Nanotransformation and current fluctuations in exciton condensate junctions

TL;DR

This paper investigates the nonlinear electron transport in bilayer exciton condensates with four metallic contacts, revealing unique features distinct from superconductors and proposing applications in nanoscale voltage transformation.

Contribution

It provides a comprehensive analysis of full counting statistics and predicts novel nonlinear transconductance and current correlations in exciton condensate junctions.

Findings

Distinct transport properties from superconductors.

Predicted nonlinear transconductance and current correlations.
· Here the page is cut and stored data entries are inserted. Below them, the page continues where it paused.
-- ==== Sys2Proof/Machine/RegisterFile.lean ====
section
/-! DEFINITION. The RegisterFile operations RDS, WRS, RDD, WRD (40_register_file.md R100 to R104). -/

namespace Sys2Proof.Machine

/-- RDS (R101). -/
def execRds (reg : Nat) (s : State) : Answer :=
  withSingle reg s fun i => complete (readSlot s i) 0 s

/-- WRS (R102). -/
def execWrs (reg : Nat) (word : Word) (s : State) : Answer :=
  withSingle reg s fun i => complete 0 0 (writeSlot i word s)

/-- RDD (R103). -/
def execRdd (reg : Nat) (s : State) : Answer :=
  withDouble reg s fun d => complete (lowWord (readDouble s d)) (highWord (readDouble s d)) s

/-- WRD (R104). -/
def execWrd (reg : Nat) (value : DWord) (s : State) : Answer :=
  withDouble reg s fun d => complete 0 0 (writeDouble d value s)

end Sys2Proof.Machine
end

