-- ==== Sys2Proof/Machine/TransferUnit.lean ====
section
/-! DEFINITION. The TransferUnit operations MSR, MOVS, MOVDP, MOVDS, LDI, CPY (41_transfer_unit.md R120 to
R132). Every VFP index is checked before anything is read or written (R120). -/

namespace Sys2Proof.Machine

/-- MSR: selector 1 is FPSCR, 8 is FPEXC, any other is a silent no-op (R122, R184). -/
def execMsr (selector : Nat) (value : Word) (s : State) : Answer :=
  if selector = 1 then complete 0 0 (writeFpscr value s)
  else if selector = 8 then complete 0 0 (writeFpexc value s)
  else complete 0 0 s

/-- MOVS.V (R124). -/
def execMovsV (vfpReg : Nat) (coreReg : Fin 16) (s : State) : Answer :=
  withSingle vfpReg s fun i => complete 0 0 (writeSlot i (readCore s coreReg) s)

/-- MOVS.C (R123). -/
def execMovsC (vfpReg : Nat) (coreReg : Fin 16) (s : State) : Answer :=
  withSingle vfpReg s fun i => complete 0 0 (writeCore coreReg (readSlot s i) s)

/-- MOVDP.V (R126). -/
def execMovdpV (vfpReg : Nat) (coreRegLow coreRegHigh : Fin 16) (s : State) : Answer :=
  withDouble vfpReg s fun d =>
    complete 0 0 (writePair d (readCore s coreRegLow) (readCore s coreRegHigh) s)

/-- MOVDP.C (R125, R121). -/
def execMovdpC (vfpReg : Nat) (coreRegLow coreRegHigh : Fin 16) (s : State) : Answer :=
  withDouble vfpReg s fun d =>
    complete 0 0
      (writeCorePair .paired coreRegLow coreRegHigh (readSlot s (lowSlot d)) (readSlot s (highSlot d)) s)

/-- MOVDS.V (R128): the register operand names the slots 2v and 2v+1 as the formula is written
(90_conflicts.md C1; log entry 14). -/
def execMovdsV (vfpReg : Nat) (coreRegA coreRegB : Fin 16) (s : State) : Answer :=
  withDouble vfpReg s fun d =>
    complete 0 0 (writePair d (readCore s coreRegA) (readCore s coreRegB) s)

/-- MOVDS.C (R127, R121): the register operand as in MOVDS.V. -/
def execMovdsC (vfpReg : Nat) (coreRegA coreRegB : Fin 16) (s : State) : Answer :=
  withDouble vfpReg s fun d =>
    complete 0 0
      (writeCorePair .split coreRegA coreRegB (readSlot s (lowSlot d)) (readSlot s (highSlot d)) s)

/-- LDI.D: the immediate to the high slot, the low slot always cleared (R130). -/
def execLdiD (destReg : Nat) (immediate : Word) (s : State) : Answer :=
  withDouble destReg s fun d => complete 0 0 (writePair d 0 immediate s)

/-- LDI.S (R129). -/
def execLdiS (destReg : Nat) (immediate : Word) (s : State) : Answer :=
  withSingle destReg s fun i => complete 0 0 (writeSlot i immediate s)

/-- CPY.D: both indices checked first (R132). -/
def execCpyD (dest src : Nat) (s : State) : Answer :=
  withDouble dest s fun d => withDouble src s fun m =>
    complete 0 0 (writePair d (readSlot s (lowSlot m)) (readSlot s (highSlot m)) s)

/-- CPY.S: both indices checked first (R131). -/
def execCpyS (dest src : Nat) (s : State) : Answer :=
  withSingle dest s fun i => withSingle src s fun j => complete 0 0 (writeSlot i (readSlot s j) s)

end Sys2Proof.Machine
end

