-- ==== Sys2Proof/Machine/Fetch.lean ====
section
/-! DEFINITION. Taking the next input. The block has no program counter and fetches nothing (10_state.md R38,
20_memory.md R64): the issuer presents a command, which is decoded, checked and executed in that order
(60_exceptions.md R186), or the environment triggers a reset between two commands (R210). -/

namespace Sys2Proof.Machine

/-- A header that names no command ends with InvalidCommand (R81, R183); any other command is executed. -/
def runCommand (c : Command) (s : State) : Answer :=
  match decode c with
  | .error _ => fail .invalidCommand s
  | .ok i => exec i s

/-- The next input of the list: nothing left ends the run (R18), a reset is performed (R210), a command is run
(R60). -/
def runNext (s : State) : Answer :=
  match s.inputs with
  | [] => .refused .noCommand
  | .reset :: rest => .next (resetBlock (takeReset rest s))
  | .command c :: rest => runCommand c (takeCommand rest s)

/-- The state with one more command in front of all inputs. -/
def present (c : Command) (s : State) : State := { s with inputs := .command c :: s.inputs }

end Sys2Proof.Machine
end

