/-- R74: the response of every command. -/
def Obligations.EveryCommandGivesOneResponse : Prop :=
  ∀ (s : State) (c : Command) (rest : List Input), s.inputs = .command c :: rest →
    ∃ t r, step s = .next t ∧ t.response = some r ∧
      match decode c with
      | .error _ => r = ⟨3, 0, 0⟩
      | .ok i =>
        if badIndex i = true then r = ⟨1, 0, 0⟩
        else
          match i with
          | .rds reg => ∃ _ : reg < 32, r = ⟨0, s.vfp.slots[reg], 0⟩
          | .rdd reg => ∃ _ : reg < 16, r = ⟨0, s.vfp.slots[2 * reg], s.vfp.slots[2 * reg + 1]⟩
          | .raise e iw _ =>
            if e = s.params.errorSentinel then r = ⟨2, iw, 0⟩ else r = ⟨0, t.vfp.fpscr, 0⟩
          | _ => r = ⟨0, 0, 0⟩

/-- R191, R189: after a failed command, every later command does what it would have done had the failed command
never been presented: the block, the core registers and the draws of the two runs agree. -/
def Obligations.FailedCommandIsInvisibleToLaterOnes : Prop :=
  ∀ (s t : State) (c : Command) (rest : List Input) (r : Response),
    s.inputs = .command c :: rest → step s = .next t → t.response = some r → r.status ≠ 0 →
    ∀ (n : Nat) (u : State), runSteps n t = .next u →
      ∃ v, runSteps n { s with inputs := rest } = .next v ∧
        v.vfp = u.vfp ∧ v.x = u.x ∧ v.draws = u.draws ∧ v.inputs = u.inputs

/-- R197: FPEXC and FPSCR gate nothing: over any number of steps, two states that differ only in them give runs that
differ only in them. -/
def Obligations.FpexcAndFpscrGateNothing : Prop :=
  ∀ (n : Nat) (s t : State) (e f : Word), runSteps n s = .next t →
    ∃ u, runSteps n { s with vfp := { s.vfp with fpexc := e, fpscr := f } } = .next u ∧
      u.vfp.slots = t.vfp.slots ∧ u.vfp.fpsid = t.vfp.fpsid ∧ u.x = t.x ∧ u.inputs = t.inputs ∧
      u.position = t.position ∧ u.response = t.response ∧ u.failures = t.failures ∧ u.draws = t.draws ∧
      u.params = t.params

/-! State and storage (10_state.md, 20_memory.md). -/

/-- R21: FPSID is never mutated and no operation reads it. -/
def Obligations.FpsidIsNeverMutated : Prop :=
  State.reset.vfp.fpsid = fpsidValue State.reset.params ∧
  (∀ (s t : State), s.vfp.fpsid = fpsidValue s.params → step s = .next t →
    t.vfp.fpsid = fpsidValue s.params ∧ t.params = s.params) ∧
  (∀ (i : Instr) (s t : State) (w : Word), exec i s = .next t →
    t.vfp.fpsid = s.vfp.fpsid ∧
    exec i { s with vfp := { s.vfp with fpsid := w } } = .next { t with vfp := { t.vfp with fpsid := w } })

/-- R22: the layout of FPSID, and the rule's worked example. -/
def Obligations.FpsidLayout : Prop :=
  ∀ p : Params,
    (fpsidValue p).extractLsb' 24 8 = p.implementer ∧ (fpsidValue p).extractLsb' 23 1 = p.sw ∧
    (fpsidValue p).extractLsb' 16 7 = p.subarch ∧ (fpsidValue p).extractLsb' 8 8 = p.partnum ∧
    (fpsidValue p).extractLsb' 4 4 = p.variant ∧ (fpsidValue p).extractLsb' 0 4 = p.revision ∧
    (p.implementer = 0x00 → p.sw = 0 → p.subarch = 0x02 → p.partnum = 0x01 → p.variant = 0x1 →
      p.revision = 0x1 → fpsidValue p = 0x00020111)

/-- R33, the column "written by": who writes what. -/
def Obligations.WhoWritesWhat : Prop :=
  ∀ (i : Instr) (s t : State), exec i s = .next t →
    t.vfp.fpsid = s.vfp.fpsid ∧
    (t.vfp.fpexc ≠ s.vfp.fpexc → ∃ v, i = .msr 8 v) ∧
    (t.vfp.fpscr ≠ s.vfp.fpscr → (∃ v, i = .msr 1 v) ∨ ∃ e iw c, i = .raise e iw c) ∧
    (t.vfp.slots ≠ s.vfp.slots → writesSlots i = true) ∧
    (t.x ≠ s.x → writesCore i = true) ∧
    t.params = s.params ∧ t.inputs = s.inputs ∧ t.position = s.position

/-- R85: only the six exchanges use the core-register port, and only the to-core ones write. -/
def Obligations.CorePortIsUsedByExchangesOnly : Prop :=
  ∀ (i : Instr) (s t : State), exec i s = .next t →
    (writesCore i = false → t.x = s.x) ∧
    (usesCorePort i = false → ∀ y : Vector Word 16, exec i { s with x := y } = .next { t with x := y }) ∧
    (badIndex i = true → t.x = s.x ∧ ∀ y : Vector Word 16, exec i { s with x := y } = .next { t with x := y })

/-- R58: repeating a command changes nothing more, but for the one command that draws; that one draws afresh. -/
def Obligations.RepeatingACommandChangesNothingMore : Prop :=
  ∀ (i : Instr) (s t u : State), exec i s = .next t → exec i t = .next u →
    u.vfp = t.vfp ∧
    (drawsAValue i = false → u.x = t.x ∧ u.draws = t.draws) ∧
    (drawsAValue i = true → badIndex i = false → u.draws = t.draws + 1)

/-- R39, R210, R211: the reset event and the reset values, whatever the state before; the core registers are
left alone. That the response, the position and the record of failures survive a reset is the model's choice (log entries
10 and 11), and that a reset is an input of the list is log entries 1 and 12. -/
def Obligations.ResetGivesTheResetValues : Prop :=
  (∀ (s : State) (rest : List Input), s.inputs = .reset :: rest →
    step s = .next { s with vfp := ⟨fpsidValue s.params, 0, 0, Vector.replicate 32 0⟩, inputs := rest }) ∧
  (∀ (s s' t t' : State) (rest rest' : List Input), s.params = s'.params →
    s.inputs = .reset :: rest → s'.inputs = .reset :: rest' → step s = .next t → step s' = .next t' →
    t.vfp = t'.vfp) ∧
  State.reset.vfp = ⟨fpsidValue State.reset.params, 0, 0, Vector.replicate 32 0⟩

/-! Commands and steps (30_encoding.md, 20_memory.md). -/

/-- R60 and R186: a step runs the decoded operation with the input taken off and the position grown by one. Model's
choice: how the inputs are held (log entry 1), and the refusal once none is left, where R212 says that the block waits (log
entry 4). -/
def Obligations.StepRunsTheDecodedCommand : Prop :=
  (∀ (s : State) (c : Command) (rest : List Input) (i : Instr),
    s.inputs = .command c :: rest → decode c = .ok i →
    step s = exec i { s with inputs := rest, position := s.position + 1 }) ∧
  (∀ s : State, s.inputs = [] → step s = .refused .noCommand)

/-- Model's choice (log entries 1 and 18): a word placed by withFetchWord is what the next step runs. -/
def Obligations.PlacedWordRunsNext : Prop :=
  ∀ (s : State) (nbits w : Nat) (i : Instr), decodeTableWord nbits w = some i →
    step (s.withFetchWord nbits w) = exec i { s with position := s.position + 1 }

/-- R79: match and mask. -/
def Obligations.HeaderSelectsTheRowItMatches : Prop :=
  (∀ c : Command, (∃ i, decode c = .ok i) ↔ c.hdr &&& 0xFF000000#32 ∈
    [0x00000000#32, 0x10000000#32, 0x20000000#32, 0x30000000#32, 0x40000000#32, 0x50000000#32, 0x58000000#32,
      0x60000000#32, 0x68000000#32, 0x70000000#32, 0x78000000#32, 0x80000000#32, 0x88000000#32, 0x90000000#32,
      0x98000000#32, 0xA0000000#32]) ∧
  (∀ (c : Command) (i : Instr), decode c = .ok i → c.hdr &&& 0xFF000000#32 = matchOf i) ∧
  [0x00000000#32, 0x10000000#32, 0x20000000#32, 0x30000000#32, 0x40000000#32, 0x50000000#32, 0x58000000#32,
    0x60000000#32, 0x68000000#32, 0x70000000#32, 0x78000000#32, 0x80000000#32, 0x88000000#32, 0x90000000#32,
    0x98000000#32, 0xA0000000#32].Nodup

/-- R80: assembling a header, with the rule's two worked examples. -/
def Obligations.HeaderIsAssembledByShifts : Prop :=
  (∀ (op : BitVec 4) (f : Bool) (vm vd : Nat) (t2 t : Fin 16), vm < 256 → vd < 256 →
    packHeader op f vm vd t2 t =
      (op.setWidth 32 <<< 28) ||| ((BitVec.ofBool f).setWidth 32 <<< 27) ||| (BitVec.ofNat 32 vm <<< 16) |||
        (BitVec.ofNat 32 vd <<< 8) ||| (BitVec.ofNat 32 t2.val <<< 4) ||| BitVec.ofNat 32 t.val) ∧
  (encode (.movdpC 5 2 3)).hdr = 0x68000532 ∧ (encode (.cpyS 31 0)).hdr = 0x98001F00

/-- R73: encoding what was decoded gives the command back with every unused field and data word zero, and what stands
in an unused field or data word has no effect. -/
def Obligations.UnusedFieldsAreIgnored : Prop :=
  (∀ (c : Command) (i : Instr), decode c = .ok i →
    encode i = ⟨c.hdr &&& usedHeader i, if usesD0 i then c.d0 else 0, if usesD1 i then c.d1 else 0,
      if usesD2 i then c.d2 else 0⟩) ∧
  (∀ (c c' : Command) (i : Instr), decode c = .ok i → c'.hdr &&& usedHeader i = c.hdr &&& usedHeader i →
    (usesD0 i = true → c'.d0 = c.d0) → (usesD1 i = true → c'.d1 = c.d1) → (usesD2 i = true → c'.d2 = c.d2) →
    decode c' = .ok i)

/-- Every well-formed operation is read back from its command. -/
def Obligations.DecodeOfEncode : Prop := ∀ i : Instr, i.wf = true → decode (encode i) = .ok i

/-- What the decoder reads is well-formed. -/
def Obligations.DecodedOperationsAreWellFormed : Prop :=
  ∀ (c : Command) (i : Instr), decode c = .ok i → i.wf = true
Potential for nanoscale voltage transformation using excitonic Andreev reflections.

Abstract

We analyze the nonlinear transport properties of a bilayer exciton condensate that is contacted by four metallic leads by calculating the full counting statistics of electron transport for arbitrary system parameters. Despite its formal similarity to a superconductor the transport properties of the exciton condensate turn out to be completely different. We recover the generic features of exciton condensates such as counterpropagating currents driven by excitonic Andreev reflections and make predictions for nonlinear transconductance between the layers as well as for the current (cross)correlations and generalized Johnson-Nyquist relationships. Finally, we explore the possibility of connecting another mesoscopic system (in our case a quantum point contact) to the bottom layer of the exciton condensate and show how the excitonic Andreev reflections can be used for transforming voltage at the nanoscale.